Mobile gaming takes a second-quarter fall

Glugame The mobile gaming industry has hit a bump on its road to growth.

Revenues for publishers declined by 9 per cent in the second quarter, compared to the first, when revenues were up 11 per cent on the fourth quarter, according to the iSuppli research firm.

Its report says the pace of growth is slowing and one of the main problems for the industry is the small number of subscribers for mobile games. It suggests the demographic could be widened if games could take advantage of phones and be more networked and multiplayer.

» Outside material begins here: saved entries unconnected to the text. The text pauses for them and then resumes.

@[simp] theorem State.settledStart_pending (s t : State) : (s.settledStart t).pending = s.pending := by
  simp [State.settledStart]
@[simp] theorem State.settledStart_clock (s t : State) : (s.settledStart t).clock = t.clock := by
  simp [State.settledStart]
@[simp] theorem State.settledStart_rtc (s t : State) : (s.settledStart t).rtc = t.rtc := by
  simp [State.settledStart]
@[simp] theorem State.settledStart_flash (s t : State) : (s.settledStart t).flash = { t.flash with cells := s.flash.cells } := by
  simp [State.settledStart]
@[simp] theorem State.settledStart_ports (s t : State) : (s.settledStart t).ports = t.ports := by
  simp [State.settledStart]
@[simp] theorem State.settledStart_map (s t : State) : (s.settledStart t).map = t.map := by
  simp [State.settledStart]
@[simp] theorem State.settledStart_prot (s t : State) : (s.settledStart t).prot = t.prot := by
  simp [State.settledStart]
@[simp] theorem State.settledStart_dpll (s t : State) : (s.settledStart t).dpll = t.dpll := by
  simp [State.settledStart]
@[simp] theorem State.settledStart_casc (s t : State) : (s.settledStart t).casc = t.casc := by
  simp [State.settledStart]
@[simp] theorem State.settledStart_mgmt (s t : State) : (s.settledStart t).mgmt = t.mgmt := by
  simp [State.settledStart]
@[simp] theorem State.settledStart_sec (s t : State) : (s.settledStart t).sec = t.sec := by
  simp [State.settledStart]
@[simp] theorem State.settledStart_ember (s t : State) : (s.settledStart t).ember = t.ember := by
  simp [State.settledStart]
@[simp] theorem State.settledStart_cap (s t : State) : (s.settledStart t).cap = t.cap := by
  simp [State.settledStart]
@[simp] theorem State.settledStart_pwr (s t : State) : (s.settledStart t).pwr = t.pwr := by
  simp [State.settledStart]
@[simp] theorem State.settledStart_rst (s t : State) : (s.settledStart t).rst = t.rst := by
  simp [State.settledStart]
@[simp] theorem State.settledStart_bist (s t : State) : (s.settledStart t).bist = t.bist := by
  simp [State.settledStart]
@[simp] theorem State.settledStart_perf (s t : State) : (s.settledStart t).perf = t.perf := by
  simp [State.settledStart]
@[simp] theorem State.settledStart_gpio (s t : State) : (s.settledStart t).gpio = t.gpio := by
  simp [State.settledStart]
@[simp] theorem State.settledStart_deferred (s t : State) : (s.settledStart t).deferred = t.deferred := by
  simp [State.settledStart]
@[simp] theorem State.settledStart_fresh (s t : State) : (s.settledStart t).fresh = t.fresh := by
  simp [State.settledStart]
@[simp] theorem State.settledStart_host_service (s t : State) : (s.settledStart t).host.service = t.host.service := by
  simp [State.settledStart]
@[simp] theorem State.settledStart_host_linkWidth (s t : State) : (s.settledStart t).host.linkWidth = t.host.linkWidth := by
  simp [State.settledStart]
@[simp] theorem State.settledStart_host_linkGen (s t : State) : (s.settledStart t).host.linkGen = t.host.linkGen := by
  simp [State.settledStart]
@[simp] theorem State.settledStart_host_busMaster (s t : State) : (s.settledStart t).host.busMaster = t.host.busMaster := by
  simp [State.settledStart]
@[simp] theorem State.settledStart_host_hostHeartbeat (s t : State) : (s.settledStart t).host.hostHeartbeat = t.host.hostHeartbeat := by
  simp [State.settledStart]
@[simp] theorem State.settledStart_host_bmcHeartbeat (s t : State) : (s.settledStart t).host.bmcHeartbeat = t.host.bmcHeartbeat := by
  simp [State.settledStart]
@[simp] theorem State.settledStart_host_mgmtHeartbeat (s t : State) : (s.settledStart t).host.mgmtHeartbeat = t.host.mgmtHeartbeat := by
  simp [State.settledStart]
@[simp] theorem State.settledStart_host_setWins (s t : State) : (s.settledStart t).host.setWins = t.host.setWins := by
  simp [State.settledStart]
@[simp] theorem State.settledStart_host_bar0Err (s t : State) : (s.settledStart t).host.bar0Err = t.host.bar0Err := by
  simp [State.settledStart]
@[simp] theorem State.settledStart_host_recoveryPending (s t : State) : (s.settledStart t).host.recoveryPending = t.host.recoveryPending := by
  simp [State.settledStart]
@[simp] theorem State.settledStart_host_lapseConditions (s t : State) : (s.settledStart t).host.lapseConditions = t.host.lapseConditions := by
  simp [State.settledStart]
@[simp] theorem State.settledStart_host_lapseTiming (s t : State) : (s.settledStart t).host.lapseTiming = t.host.lapseTiming := by
  simp [State.settledStart]
@[simp] theorem State.settledStart_host_lapseFaults (s t : State) : (s.settledStart t).host.lapseFaults = t.host.lapseFaults := by
  simp [State.settledStart]
@[simp] theorem State.settledStart_host_sems (s t : State) : (s.settledStart t).host.sems = t.host.sems := by
  simp [State.settledStart]
@[simp] theorem State.settledStart_host_semMs (s t : State) : (s.settledStart t).host.semMs = t.host.semMs := by
  simp [State.settledStart]
@[simp] theorem State.settledStart_host_msixTable (s t : State) : (s.settledStart t).host.msixTable = t.host.msixTable := by
  simp [State.settledStart]
@[simp] theorem State.settledStart_host_waiting (s t : State) : (s.settledStart t).host.waiting = t.host.waiting := by
  simp [State.settledStart]
@[simp] theorem State.settledStart_host_nextTicket (s t : State) : (s.settledStart t).host.nextTicket = t.host.nextTicket := by
  simp [State.settledStart]
@[simp] theorem State.settledStart_host_busyBurst (s t : State) : (s.settledStart t).host.busyBurst = t.host.busyBurst := by
  simp [State.settledStart]
@[simp] theorem State.settledStart_host_served (s t : State) : (s.settledStart t).host.served = t.host.served := by
  simp [State.settledStart]
@[simp] theorem State.settledStart_host_journalRoom (s t : State) : (s.settledStart t).host.journalRoom = t.host.journalRoom := by
  simp [State.settledStart]
@[simp] theorem State.settledStart_host_recovery (s t : State) : (s.settledStart t).host.recovery = t.host.recovery := by
  simp [State.settledStart]
@[simp] theorem State.settledStart_host_snapshot (s t : State) : (s.settledStart t).host.snapshot = t.host.snapshot := by
  simp [State.settledStart]
@[simp] theorem State.settledStart_host_snapshotBlank (s t : State) : (s.settledStart t).host.snapshotBlank = t.host.snapshotBlank := by
  simp [State.settledStart]
@[simp] theorem State.settledStart_host_lastRead (s t : State) : (s.settledStart t).host.lastRead = t.host.lastRead := by
  simp [State.settledStart]
@[simp] theorem State.settledStart_host_boardBus (s t : State) : (s.settledStart t).host.boardBus = t.host.boardBus := by
  simp [State.settledStart]
@[simp] theorem State.settledStart_fabric_granted (s t : State) : (s.settledStart t).fabric.granted = t.fabric.granted := by
  simp [State.settledStart]
@[simp] theorem State.settledStart_fabric_collisions (s t : State) : (s.settledStart t).fabric.collisions = t.fabric.collisions := by
  simp [State.settledStart]
@[simp] theorem State.settledStart_fabric_streak (s t : State) : (s.settledStart t).fabric.streak = t.fabric.streak := by
  simp [State.settledStart]
@[simp] theorem State.settledStart_fabric_corrected (s t : State) : (s.settledStart t).fabric.corrected = t.fabric.corrected := by
  simp [State.settledStart]
@[simp] theorem State.settledStart_fabric_refusals (s t : State) : (s.settledStart t).fabric.refusals = t.fabric.refusals := by
  simp [State.settledStart]
@[simp] theorem State.settledStart_fabric_faulty (s t : State) : (s.settledStart t).fabric.faulty = t.fabric.faulty := by
  simp [State.settledStart]
@[simp] theorem State.settledStart_fabric_spareFor (s t : State) : (s.settledStart t).fabric.spareFor = t.fabric.spareFor := by
  simp [State.settledStart]
@[simp] theorem State.settledStart_fabric_badWords (s t : State) : (s.settledStart t).fabric.badWords = t.fabric.badWords := by
  simp [State.settledStart]
@[simp] theorem State.settledStart_fabric_responses (s t : State) : (s.settledStart t).fabric.responses = t.fabric.responses := by
  simp [State.settledStart]
@[simp] theorem State.settledStart_ev_mask (s t : State) : (s.settledStart t).ev.mask = t.ev.mask := by
  simp [State.settledStart]
@[simp] theorem State.settledStart_ev_queueBaseLo (s t : State) : (s.settledStart t).ev.queueBaseLo = t.ev.queueBaseLo := by
  simp [State.settledStart]
@[simp] theorem State.settledStart_ev_queueBaseHi (s t : State) : (s.settledStart t).ev.queueBaseHi = t.ev.queueBaseHi := by
  simp [State.settledStart]
@[simp] theorem State.settledStart_ev_queueEnable (s t : State) : (s.settledStart t).ev.queueEnable = t.ev.queueEnable := by
  simp [State.settledStart]
@[simp] theorem State.settledStart_ev_routes (s t : State) : (s.settledStart t).ev.routes = t.ev.routes := by
  simp [State.settledStart]
@[simp] theorem State.settledStart_ev_log (s t : State) : (s.settledStart t).ev.log = t.ev.log := by
  simp [State.settledStart]
@[simp] theorem State.settledStart_ev_nextIndex (s t : State) : (s.settledStart t).ev.nextIndex = t.ev.nextIndex := by
  simp [State.settledStart]
@[simp] theorem State.settledStart_ev_headPage (s t : State) : (s.settledStart t).ev.headPage = t.ev.headPage := by
  simp [State.settledStart]
@[simp] theorem State.settledStart_ev_standing (s t : State) : (s.settledStart t).ev.standing = t.ev.standing := by
  simp [State.settledStart]
@[simp] theorem State.settledStart_ev_frozenUntil (s t : State) : (s.settledStart t).ev.frozenUntil = t.ev.frozenUntil := by
  simp [State.settledStart]
@[simp] theorem State.settledStart_ev_holds (s t : State) : (s.settledStart t).ev.holds = t.ev.holds := by
  simp [State.settledStart]
@[simp] theorem State.settledStart_ev_holdsUntil (s t : State) : (s.settledStart t).ev.holdsUntil = t.ev.holdsUntil := by
  simp [State.settledStart]
@[simp] theorem State.settledStart_ev_powerFailing (s t : State) : (s.settledStart t).ev.powerFailing = t.ev.powerFailing := by
  simp [State.settledStart]
@[simp] theorem State.settledStart_ev_regionFault (s t : State) : (s.settledStart t).ev.regionFault = t.ev.regionFault := by
  simp [State.settledStart]
@[simp] theorem State.settledStart_ev_clears (s t : State) : (s.settledStart t).ev.clears = t.ev.clears := by
  simp [State.settledStart]
@[simp] theorem State.settledStart_ev_retentionOk (s t : State) : (s.settledStart t).ev.retentionOk = t.ev.retentionOk := by
  simp [State.settledStart]
@[simp] theorem State.settledStart_ev_queueCi (s t : State) : (s.settledStart t).ev.queueCi = t.ev.queueCi := by
  simp [State.settledStart]
@[simp] theorem State.settledStart_port (s t : State) (j : PortNo) : (s.settledStart t).port j = t.port j := by
  simp [State.port]
@[simp] theorem State.settledStart_core (s t : State) (j : Fin 2) : (s.settledStart t).core j = t.core j := by
  simp [State.core]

A week ago, shares in Glu Mobile fell 33 per cent after it predicted a fourth-quarter loss of 6 to 7 cents a share, compared to Wall Street expectations of a loss of 2 cents.

It blamed slowing business in Europe where carriers were ordering fewer games as they changed the way they managed their businesses.

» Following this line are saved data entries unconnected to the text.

theorem triggerCancel_answers (hz : r.zero 1 3 = true) (h : s.Admits cmdTriggerCancel r) {v : State} (hv : v = s.judged r) :
    (∀ w, r.u 0 1 = 0 → v.cap.swap = some w → s.clock.frame.toNat + 8 ≤ w.frame.toNat →
      (∀ x, s.cap.swap = some x → x.command ≠ r.ref) →
      ∃ t, exec (.triggerCancel r) s = .next t ∧ t.Recorded r .ok 0 [] ∧ s.ChangesOnly t [.channels, .cap]
        ∧ (s.deferred = [] → t.cap = { s.cap with swap := none, shadowMode := .ready }
          ∧ ((s.chan r.channel).window.length < 512 →
            s.Ended t w.command .errState (leBytes 8 w.frame.toNat ++ leBytes 4 s.cap.generation.toNat ++ zeros 4)))) ∧
    (r.u 0 1 = 1 → v.cap.shadowMode = .ready → ∃ t, exec (.triggerCancel r) s = .next t ∧ t.Recorded r .ok 0 []
      ∧ s.ChangesOnly t [.channels, .cap] ∧ (s.deferred = [] → t.cap = { s.cap with shadow := none, shadowMode := .empty })) ∧
    ((r.u 0 1 = 0 ∧ v.cap.swap = none) ∨ (r.u 0 1 = 1 ∧ v.cap.shadowMode ≠ .ready) → ∃ t, exec (.triggerCancel r) s = .next t
      ∧ s.Refuses t r .errState 0 []) := by
  subst hv
  have hb := triggerBank_lawful
  have hk := cmdTriggerCancel_cancels
  refine ⟨fun w hwhat hswap hin hother => ?_, fun hwhat hready => ?_, fun hnone => ?_⟩
  · obtain ⟨t, ht, hrecorded, hchanges, hexact⟩ := exec_bankWithdraws (i := .triggerCancel r) hb hk rfl h hz (by decide) hwhat hswap hin hother
    refine ⟨t, ht, hrecorded, hchanges, fun hidle => ?_⟩
    obtain ⟨⟨u, hu, rfl⟩, hended⟩ := hexact hidle
    have hcap : u.cap = s.cap := hu
    refine ⟨?_, hended⟩
    rw [State.settled_cap, State.noteApplied_cap, ← hcap]
    exact State.complete_same (s := triggerBank.withdraw u) (q := .cap) _ _ _ _ (by decide) rfl
  · obtain ⟨t, ht, hrecorded, hchanges, hexact⟩ := exec_bankDiscards (i := .triggerCancel r) hb hk rfl h hz (by decide) hwhat hready
    refine ⟨t, ht, hrecorded, hchanges, fun hidle => ?_⟩
    obtain ⟨u, hu, rfl⟩ := hexact hidle
    have hcap : u.cap = s.cap := hu
    rw [State.settled_cap, State.noteApplied_cap, ← hcap]
    rfl
  · exact exec_bankKeeps hk rfl h hz hnone rfl

/-! TRIGGER_READ (R380). -/

theorem TriggerBank.bytes_ne_nil (x : TriggerBank) : x.bytes ≠ [] := by
  unfold TriggerBank.bytes
  exact List.append_ne_nil_of_left_ne_nil (List.append_ne_nil_of_left_ne_nil (by simp [leBytes]) _) _

theorem triggerRead_answers {ds : List Byte} {n : Nat} (hz : r.zero 9 7 = true) (h : s.Admits cmdTriggerRead r) (hl : s.Lists r ds n) {v : State}
    (hv : v = s.judged r) :
    (r.u 8 1 = 0 → 49184 ≤ n → ∃ t u, exec (.triggerRead r) s = .next t ∧ s.AwaitsList t cmdTriggerRead r
      ∧ exec (.hostDmaDone r.channel r.token ds) t = .next u
      ∧ s.Returns u cmdTriggerRead r v.cap.active.bytes (leBytes 4 49184 ++ leBytes 4 v.cap.generation.toNat)) ∧
    (∀ x, r.u 8 1 = 1 → 49184 ≤ n → v.cap.shadow = some x → v.cap.shadowMode ≠ .loading → ∃ t u, exec (.triggerRead r) s = .next t
      ∧ s.AwaitsList t cmdTriggerRead r ∧ exec (.hostDmaDone r.channel r.token ds) t = .next u
      ∧ s.Returns u cmdTriggerRead r x.bytes (leBytes 4 49184 ++ leBytes 4 (v.cap.generation + 1).toNat)) ∧
    (r.u 8 1 = 1 → v.cap.shadowMode = .loading ∨ v.cap.shadow = none → ∃ t u, exec (.triggerRead r) s = .next t
      ∧ s.AwaitsList t cmdTriggerRead r ∧ exec (.hostDmaDone r.channel r.token ds) t = .next u ∧ s.Refuses u r .errState 0 (zeros 8)) := by
  subst hv
  have hrange (hwhat : r.u 8 1 ≤ 1) : cmdTriggerRead.range r = none := bankReadRange_none hz hwhat
  refine ⟨fun hwhat hn => ?_, fun x hwhat hn hx hmode => ?_, fun hwhat hnone => ?_⟩
  · exact exec_listedReturns rfl rfl rfl h (hrange (by omega)) hl cmdTriggerRead_actsAtOnce rfl (bankReadReply_active hwhat hn)
      (TriggerBank.bytes_ne_nil _) (padTo_bankRead ..)
  · exact exec_listedReturns rfl rfl rfl h (hrange (by omega)) hl cmdTriggerRead_actsAtOnce rfl
      (bankReadReply_shadow hwhat hn (readableShadow_some _ hmode hx)) (TriggerBank.bytes_ne_nil _) (padTo_bankRead ..)
  · exact exec_listedRefused rfl rfl rfl h (hrange (by omega)) hl rfl (bankReadReply_none hwhat (readableShadow_none hnone)) rfl

end Triggers
end Sys2Proof.Machine

/-! SUPPORT. The commands of the trigger channels (R209, R215, R381, R382, R384, R385). -/
namespace Sys2Proof.Machine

Analysts said the industry was suffering from growing pains. ISuppli suggests carriers are turning to the mobile video market instead, which it says holds the most upside potential of premium content categories.

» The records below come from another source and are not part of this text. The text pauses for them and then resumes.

-- ==== Sys2Proof/Machine/Sections.lean ====
section
/-! DEFINITION. Engine queues, sections, commands in progress, extent tables and pins (R22-R24, R60-R62, R97, R333). -/

namespace Sys2Proof.Machine

open Sys2Proof

/-- The distance of R62 between section numbers. -/
def dist (a b : BitVec 9) : Nat := (a.toNat + 511 - b.toNat) % 511

/-- Whether a section number has been reached by a counter (R62). -/
def reached (counter n : BitVec 9) : Bool := counter ≠ 0 && dist counter n ≤ 254

/-- The next section number (R61). -/
def nextSect (n : BitVec 9) : BitVec 9 := if n = 511 then 1 else n + 1

/-- The other engines of an engine in the order of its dependency fields (R60). -/
def othersOf (e : Engine) : List Engine := allEngines.filter (· ≠ e)

/-- Dependency field k of a header's payload. -/
def depField (deps : BitVec 54) (k : Nat) : BitVec 9 := deps.extractLsb' (9 * k) 9

/-- The dependencies of a header: engine and section, the zero fields left out. -/
def depsOf (e : Engine) (deps : BitVec 54) : List (Engine × BitVec 9) :=
  (((othersOf e).zip (List.range 6)).map fun p => (p.1, depField deps p.2)).filter (fun p => p.2 ≠ 0)

/-- A section of an engine. -/
def EngineSt.sect? (g : EngineSt) (n : BitVec 9) : Option Sect := lfind (fun q => q.num = n) g.sects

/-- Changes a section. -/
def EngineSt.modSect (g : EngineSt) (n : BitVec 9) (f : Sect → Sect) : EngineSt :=
  { g with sects := lmod (fun q => q.num = n) f g.sects }

/-- A command in progress. -/
def EngineSt.run? (g : EngineSt) (id : Nat) : Option Run := lfind (fun r => r.id = id) g.runs

/-- Changes a command in progress. -/
def EngineSt.modRun (g : EngineSt) (id : Nat) (f : Run → Run) : EngineSt :=
  { g with runs := lmod (fun r => r.id = id) f g.runs }

/-- Free entries of the queue (R12, R94). -/
def EngineSt.free (g : EngineSt) : Nat := 64 - g.queue.length

/-- The unfinished section that a context is pushing on an engine (R63). -/
def EngineSt.unfinished (g : EngineSt) (owner : Nat) : Option Sect :=
  lfind (fun q => q.owner = owner && q.left ≠ 0 && q.kind ≠ .fork && q.kind ≠ .fetched) g.sects

/-- Whether another context holds the queue's claim (R22). -/
def EngineSt.claimedByOther (g : EngineSt) (owner : Nat) : Bool :=
  match g.claim with
  | some c => c.owner ≠ owner
  | none => false

/-- The micro-PC layout of R19. -/
def microPc (lc2 lc1 lc0 uidx : Nat) : Word :=
  BitVec.ofNat 64 (lc2 % 2 ^ 16 * 2 ^ 48 + lc1 % 2 ^ 16 * 2 ^ 32 + lc0 % 2 ^ 16 * 2 ^ 16 + uidx % 2 ^ 16)

/-- The command in progress that `qstat` reports (R98), by its section, its opcode and its micro-PC: the oldest where there are
several (log entry 63). A program call is in progress until its last entry is fetched (R59, R100), at the entry it stands at (R58). -/
def EngineSt.current (g : EngineSt) : Option (BitVec 9 × Nat × Word) :=
  let call := fun (p : Program) => (p.fork, 0xFE, microPc 0 0 0 p.next)
  match g.runs, g.program with
  | [], none => none
  | [], some p => some (call p)
  | r :: _, p =>
    let cop := match encodeCmd r.instr with | some (_, w :: _) => w.op.toNat | _ => 0
    match p with
    | some p => some (if p.cmd < r.id then call p else (r.sect, cop, r.upc))
    | none => some (r.sect, cop, r.upc)

/-- The micro-PC (R19, R23): that of the faulted command, which need not be the oldest (log entry 63), else that of the command in
progress, else 0. -/
def EngineSt.upc (g : EngineSt) : Word :=
  match g.fault with
  | some f => f.upc
  | none => match g.current with | some c => c.2.2 | none => 0

/-- RUN of R21: the oldest started section, 0 when the engine is idle. -/
def EngineSt.running (g : EngineSt) : BitVec 9 :=
  match lfind (·.started) g.sects with
  | some q => q.num
  | none => 0

/-! ### Extents and pins (R24, R333) -/

/-- Raises the pin count of a page. -/
def raisePin (pins : List Pin) (space va : Nat) : List Pin :=
  if pins.any (fun p => p.space = space && p.va = va) then
    lmod (fun p => p.space = space && p.va = va) (fun p => { p with count := p.count + 1 }) pins
  else pins ++ [{ space := space, va := va, count := 1 }]

/-- Lowers the pin count of a page, freeing the entry at 0. -/
def lowerPin (pins : List Pin) (space va : Nat) : List Pin :=
  (lmod (fun p => p.space = space && p.va = va) (fun p => { p with count := p.count - 1 }) pins).filter
    (fun p => p.count ≠ 0)

/-- Releases the extent entries that a command owns, and lowers their pins (R24). -/
def Tile.releaseCmd (t : Tile) (e : Engine) (cmd : Nat) : Tile :=
  let g := t.engine e
  let mine := g.extents.filter (fun p => p.2.tag = cmd)
  let pins := mine.foldl (fun ps p => p.2.frames.foldl (fun ps f => lowerPin ps p.2.space f.va) ps) t.pins
  ({ t with pins := pins }).setEngine e { g with extents := g.extents.filter (fun p => p.2.tag ≠ cmd) }

/-- The lowest free entry of an extent table, if any of the 32 is free. -/
def EngineSt.freeExtent (g : EngineSt) : Option Nat :=
  lfind (fun i => (nget? g.extents i).isNone) (List.range 32)

/-! ### Ending commands -/

/-- A point that a command has let go. -/
def Point.letGo (p : Point) (run : Nat) : Point :=
  { p with
    holder := if p.holder = some run then none else p.holder
    taker := if p.taker = some run then none else p.taker }

/-- Clears the points that a command holds, on every tile (R121, R130). -/
def State.freePoints (s : State) (run : Nat) : State :=
  { s with
    tiles := s.tiles.map fun p => (p.1, { p.2 with points := p.2.points.map fun q => (q.1, q.2.letGo run) }) }

/-- The matrix array as a command leaves it: an `me.pat` no longer names its tile there (R27, R218). -/
def Matrix.unbind (m : Matrix) (i : Instr) : Matrix :=
  match i with
  | .mePat _ => { m with pat := none }
  | _ => m

/-- Ends a command in progress: its flags go to its section, what it has seen to the section and the engine (R295), its
points and extents are released, its pattern is bound no longer. Removing it is the last boundary it reaches. -/
def State.endRun (s : State) (tile : Nat) (e : Engine) (id : Nat) : State :=
  match ((s.tileAt tile).engine e).run? id with
  | none => s
  | some r =>
    let seen := r.clock.release (cmdAgent r.id)
    let t := s.tileAt tile
    let g := (t.engine e).modSect r.sect fun q => { q with flags := q.flags ||| r.flags, seen := q.seen.join seen }
    let g := { g with runs := ldrop (fun x => x.id = id) g.runs, last := g.last.join seen }
    let t := { t with me := t.me.unbind r.instr }
    (s.setTile tile ((t.setEngine e g).releaseCmd e id)).freePoints id

/-- Whether a started command that is cancelled runs to its end first (R97). `startSent` marks a contribution sent, a
read posted, a retirement begun. -/
def Run.runsOn (r : Run) : Bool :=
  match r.instr with
  | .aeCfg _ _ => true
  | .meEnd _ => r.work.startSent
  | .neRedSum _ | .neRedMin _ | .neRedMax _ | .neSmrg _ | .neFlag _ _ => r.work.startSent
  | .neXrdNvme _ | .neXrdRdma _ => r.work.startSent
  | _ => false

/-- Whether a command is a stream that a cancel stops at its next packet boundary (R137). -/
def Run.isStream (r : Run) : Bool :=
  match r.instr with
  | .seAff _ | .seInd _ | .seRec _ | .seMcast _ => true
  | _ => false

/-- Whether a copy has read chunks that are not yet written (R145). -/
def Run.holdsChunks (r : Run) : Bool :=
  match r.instr with
  | .ceCopy _ => !r.work.reqs.isEmpty
  | _ => false

/-- Stops a started command of a cancelled section at its next boundary: a stream finishes by R137, a copy once the chunks that it has read
are written (R145), a command that runs on is left, any other stops where it stands between two steps (R97). -/
def State.stopRun (s : State) (tile : Nat) (e : Engine) (r : Run) : State :=
  if r.runsOn then s
  else if r.isStream || r.holdsChunks then
    let t := s.tileAt tile
    s.setTile tile (t.setEngine e ((t.engine e).modRun r.id fun x =>
      { x with work := { x.work with finishing := true, paused := false } }))
  else s.endRun tile e r.id

/-- Stops the started commands of a cancelled section; a FAULTED one waits for its fault to be resolved (R311). -/
def State.stopRuns (s : State) (tile : Nat) (e : Engine) (n : BitVec 9) : State :=
  (((s.tileAt tile).engine e).runs.filter (fun r => r.sect = n
    && ((s.tileAt tile).engine e).faultRun ≠ some r.id)).foldl (fun s r => s.stopRun tile e r) s

/-- Cancels one section (R97): its unstarted words leave the queue and their extents are released, its claim ends if it
is still being pushed, a program of it stops and the fork's claim with it, the call still queued or in progress (R100), its
started commands stop. Answers the words discarded. -/
def State.cancelSect (s : State) (tile : Nat) (e : Engine) (n : BitVec 9) : State × Nat :=
  let t := s.tileAt tile
  let g := t.engine e
  let gone := g.queue.filter (fun w => w.sect = n && w.word.op ≠ 0xFF)
  let cmds := (gone.map (·.cmd)).eraseDups
  let pushing : Bool := match g.sect? n with | some q => q.left ≠ 0 && q.kind = .pushed | none => false
  let fork : Bool := gone.any (fun w => w.word.op = 0xFE)
    || (match g.program with | some p => p.fork = n || p.sect = n | none => false)
  let g := { g with
    queue := g.queue.filter (fun w => !(w.sect = n && w.word.op ≠ 0xFF))
    claim := if pushing || fork then none else g.claim
    opened := if pushing then none else g.opened
    program := if fork then none else g.program }
  let g := g.modSect n fun q => { q with cancelled := true, left := 0 }
  let t := cmds.foldl (fun t c => t.releaseCmd e c) (t.setEngine e g)
  ((s.setTile tile t).stopRuns tile e n, gone.length)

/-- Cancels a list of sections, adding up the words. -/
def State.cancelSects (s : State) (tile : Nat) (e : Engine) : List (BitVec 9) → Nat → State × Nat
  | [], n => (s, n)
  | q :: qs, n =>
    let (s', m) := s.cancelSect tile e q
    s'.cancelSects tile e qs (n + m)

/-- Whether a section of an engine has nothing left to do: pushed whole, started or cancelled, no word, no command in
progress, no program fetching for it. -/
def EngineSt.complete (g : EngineSt) (q : Sect) : Bool :=
  q.left = 0 && (q.started || q.cancelled)
    && !(g.queue.any fun w => w.sect = q.num && w.word.op ≠ 0xFF)
    && !(g.runs.any fun r => r.sect = q.num)
    && !(match g.program with | some p => p.fork = q.num || p.sect = q.num | none => false)

end Sys2Proof.Machine
end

Greg Ballard, Glu’s chief executive, visited us recently. He admitted the US was trailing Japan and Korea, where companies such as Namco and Sega were moving forward with multiplayer games on more sophisticated phones.

Glu was also still very dependent on carriers – 95 per cent of its games were delivered through 160 carriers. He expects downloads to shift more to the Web over the next three to five years, as well as to sideloading at retail through memory cards that handsets can now increasingly accommodate.

Glu sees itself as the most independent of the big three mobile game players in the West – Gameloft is backed by the video game publisher Ubisoft and Electronic Arts has bought Jamdat.

David Gosen, the head of mobile publisher I-play and another recent visitor, said Glu’s flotation on the Nasdaq in March has helped the profile of the industry. He believes more user-friendly handsets, all-you-can-eat data plans and big brands entering the sector will unlock the market in a big way over the next 12 to 18 months.

ISuppli’s forecasts back him up – it expects mobile gaming revenues to nearly triple by 2011, growing to $6.6bn, for a compound annual growth rate of 23 per cent.

That makes this year’s second-quarter slump seem like only a pause in a game, before the industry leaps to the next level.